The Evidence for Subduction: Verified, not Assumed

Expanding Earth theory rests heavily on the denial of subduction as a real observed process. Dated sources such as Vine (1987), are often cited as some sort of admission that subduction is the central assumption of Plate Tectonics, when this is not the case. Subduction is verified by plate motion observed at and near convergent plate boundaries and places such as oceanic trenches where seismic equipment is placed and tracked. The interest in these regions arises because of the high degree of seismic activity that the specific structure of Wadati-Benioff shear zones confirm as caused by subduction. The ultimate verification of subduction and its confluent mantle flow is the presence of strictly cosmogenic isotopes in andesitic lavas erupted directly above where subducted plate can be seen on its way down into the mantle in seismic charts.

 

Transport of Cosmogenic Isotopes

How do we determine that oceanic crust is actually subducted into the mantle? The answer comes in the form of cosmogenic isotopes such as 10Beryllium (10Be) that are produced exclusively by the interaction of cosmic radiation with atoms in the earth's atmosphere and on the earth's surface. With a half-life of only 1.5 million years, 10Be's presence in the lava erupted in continental and island arc settings is only possible if it is carried down beneath the eruption site by subduction, and subsequently mobilised by partial melting to be incorporated into the source magma. Tera et. al. (1984), Morris (1991), Morris & Zheng (1993), You et. Al. (1994), are a sample of studies that observe the presence of 10Be in magmas produced in island arc and continental margin settings; ultimately providing the geochemical evidence of subduction.

 

Plate Motion Measured at Oceanic Trenches

Plate motion is directly measured by a number of methods including the use of GPS equipment, and significantly such measurements are also made in the vicinity of subduction zones. Holt (1995), Regelous et. al. (1997), Hochstein (1995), Stevens et. al. (2002), Bock et. al. (2003), and Thiebot & Gutscher (2006) are just a small sample of authors using direct measurements of subduction rates to relate factors such as partial melting, fractionation, and seismic activity to the observed speed of subduction.

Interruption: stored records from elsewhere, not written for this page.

-- ==== Sys2Proof/Machine/TimebaseUnit.lean ====
section
/-!
DEFINITION. The Timebase Unit (R23–R42): counted events, ticks with the falling-behind fault, the directly handed
TIMEBASE actions, and the NOW port.
-/
namespace Sys2Proof.Machine

/-- What a tick makes of a timebase record, from the distance of the list head if there is one (R26). -/
def TimebaseRecord.ticked (r : TimebaseRecord) (head : Option Tick) : TimebaseRecord :=
  match head with
  | none => { r with now := r.now + 1 }
  | some d =>
    if distance d r.now ≤ Config.faultThreshold then { r with state := .faulted }
    else if distance d (r.now + 1) = Config.faultThreshold then
      { r with now := r.now + 1, state := .faulted }
    else { r with now := r.now + 1 }

/-- The deadline of the head of a pending list (R26). -/
def State.headDeadline (s : State) (t : Timebase) : Option Tick :=
  (s.list t).head?.map fun e => (s.entry e).deadline

/-- The next counted event of a RUNNING timebase is a tick (R25). -/
def TimebaseRecord.aboutToTick (r : TimebaseRecord) : Bool :=
  r.state == .running && decide (r.divider.toNat ≤ r.partialCount.toNat)

/-- A counted event: the partial count rises, or becomes 0 with a tick; nothing while not RUNNING (R25). -/
def State.countEvent (s : State) (t : Timebase) : State :=
  if (s.timebase t).state = .running then
    if (s.timebase t).aboutToTick then
      s.setTimebase t (({ s.timebase t with partialCount := 0 } : TimebaseRecord).ticked (s.headDeadline t))
    else s.setTimebase t { s.timebase t with partialCount := (s.timebase t).partialCount + 1 }
  else s

/-- The engine is not IDLE, so a CLK period counts towards the durations of R51. -/
def Activity.timed (a : Activity) : Bool :=
  match a with
  | .idle => false
  | .deciding | .chosen _ | .busy _ => true

/-- One CLK period: a counted event of TB0 (R25). -/
def State.clkPeriod (s : State) : State :=
  let s' := s.countEvent .tb0
  if s'.engine.activity.timed then { s' with engine := { s'.engine with clocks := s'.engine.clocks + 1 } }
  else s'

/-- The change to `level` is an edge of the selected kind (R25). -/
def TkiEdge.selects (e : TkiEdge) (level : Bool) : Bool :=
  match e with
  | .rising => level
  | .falling => !level

/-- A change of level on TKI: the last level is replaced, and an edge of the selected kind is counted (R23, R25). -/
def State.tkiChange (s : State) : State :=
  let s' : State := { s with time := { s.time with tkiLevel := !s.time.tkiLevel } }
  if s.time.tkiEdge.selects (!s.time.tkiLevel) then s'.countEvent .tb1 else s'

/-- The counted event that makes a tick: a CLK period for TB0, a qualifying TKI edge for TB1. Where the next such
event would be no tick, the tick does not take place. -/
def State.tick (s : State) (t : Timebase) : State :=
  match t with
  | .tb0 => if s.time.tb0.aboutToTick then s.clkPeriod else s
  | .tb1 =>
    if s.time.tb1.aboutToTick && s.time.tkiEdge.selects (!s.time.tkiLevel) then s.tkiChange else s

/-- SET DIVIDER (R35). -/
def ownSetDivider (t : Timebase) (divider : BitVec 16) (edge : Option TkiEdge) (s : State) : Owned :=
  let s' := s.setTimebase t { s.timebase t with divider := divider, partialCount := 0 }
  match edge with
  | none => (s', .ok, 0)
  | some e => ({ s' with time := { s'.time with tkiEdge := e } }, .ok, 0)

/-- START (R36). -/
def ownStart (t : Timebase) (s : State) : Owned :=
  match (s.timebase t).state with
  | .stopped => (s.setTimebase t { s.timebase t with state := .running, partialCount := 0 }, .ok, 0)
  | .running => (s, .noEffect, 0)
  | .faulted => (s, .faulted, 0)

/-- STOP (R36). -/
def ownStop (t : Timebase) (s : State) : Owned :=
  match (s.timebase t).state with
  | .stopped => (s, .noEffect, 0)
  | .running => (s.setTimebase t { s.timebase t with state := .stopped }, .ok, 0)
  | .faulted => (s, .faulted, 0)

/-- CLEAR FAULT (R38). -/
def ownClearFault (t : Timebase) (s : State) : Owned :=
  match (s.timebase t).state with
  | .faulted => (s.setTimebase t { s.timebase t with state := .stopped }, .ok, 0)
  | .stopped | .running => (s, .noEffect, 0)

/-- Set NOW to 0 (R37). -/
def State.zeroNow (s : State) (t : Timebase) : State := s.setTimebase t { s.timebase t with now := 0 }

/-- A timebase after a scheduler clear: its divider is kept (R42). -/
def TimebaseRecord.cleared (r : TimebaseRecord) : TimebaseRecord :=
  { state := .stopped, divider := r.divider, partialCount := 0, now := 0 }

end Sys2Proof.Machine
end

It doesn't matter if the intelligent looking man in the suit who says "subduction doesn't occur", is a professor (Carey, 1988), the fact that the definitive plate motions of subduction are measured proves that subduction does occur.

 

Conclusion

The vast majority of expanding earth theorists believe that subduction does not occur, and the fact that subduction has been verified by cosmogenic isotope geochemistry and by direct GPS measurement of subduction rates may well lend limited support to the hypothesis that most of the people are wrong most of the time! Both direct measurement of motion at convergent boundaries, and cosmogenic isotope studies confirm, when taken in light of geothermal gradients measured during drilling (Eg. Morris, 2001), that convection is the best explanation of the process that drives plate tectonics. Whether slab pull or thermal gradient are the dominant sources of kinetic energy in plate tectonics, mantle flow confluent with plate motion is confirmed by scientific observation.

The most tenable position for expanding earth theorists is taken by Owen (1983), who instead of denying readily observable processes such as subduction, incorporates it as a partial process of an expansion model in which plate tectonics plays a vital role. Owen (1983), as the title suggests, still lacks a viable and observed process to drive planetary expansion. However, history of scientific controversy shows that most often, when evidence loosely supports more than one idea, the answer lies in the admixture of ideas. For example, gradual evolution rates vs. sudden bursts of speciation reflect a mode of punctuated equilibrium where the rate of evolution changes smoothly in response to the ratio of radiation to extinction. Like Wegener (1929), Owen (1983) is a compelling and elegant idea that lacks the independent evidence of a driving process, which is necessary to transform the idea into a hypothesis. As with Wegener's Continental Drift, time will tell, but for now, Plate Tectonics is the best planetary tectonic theory available to science.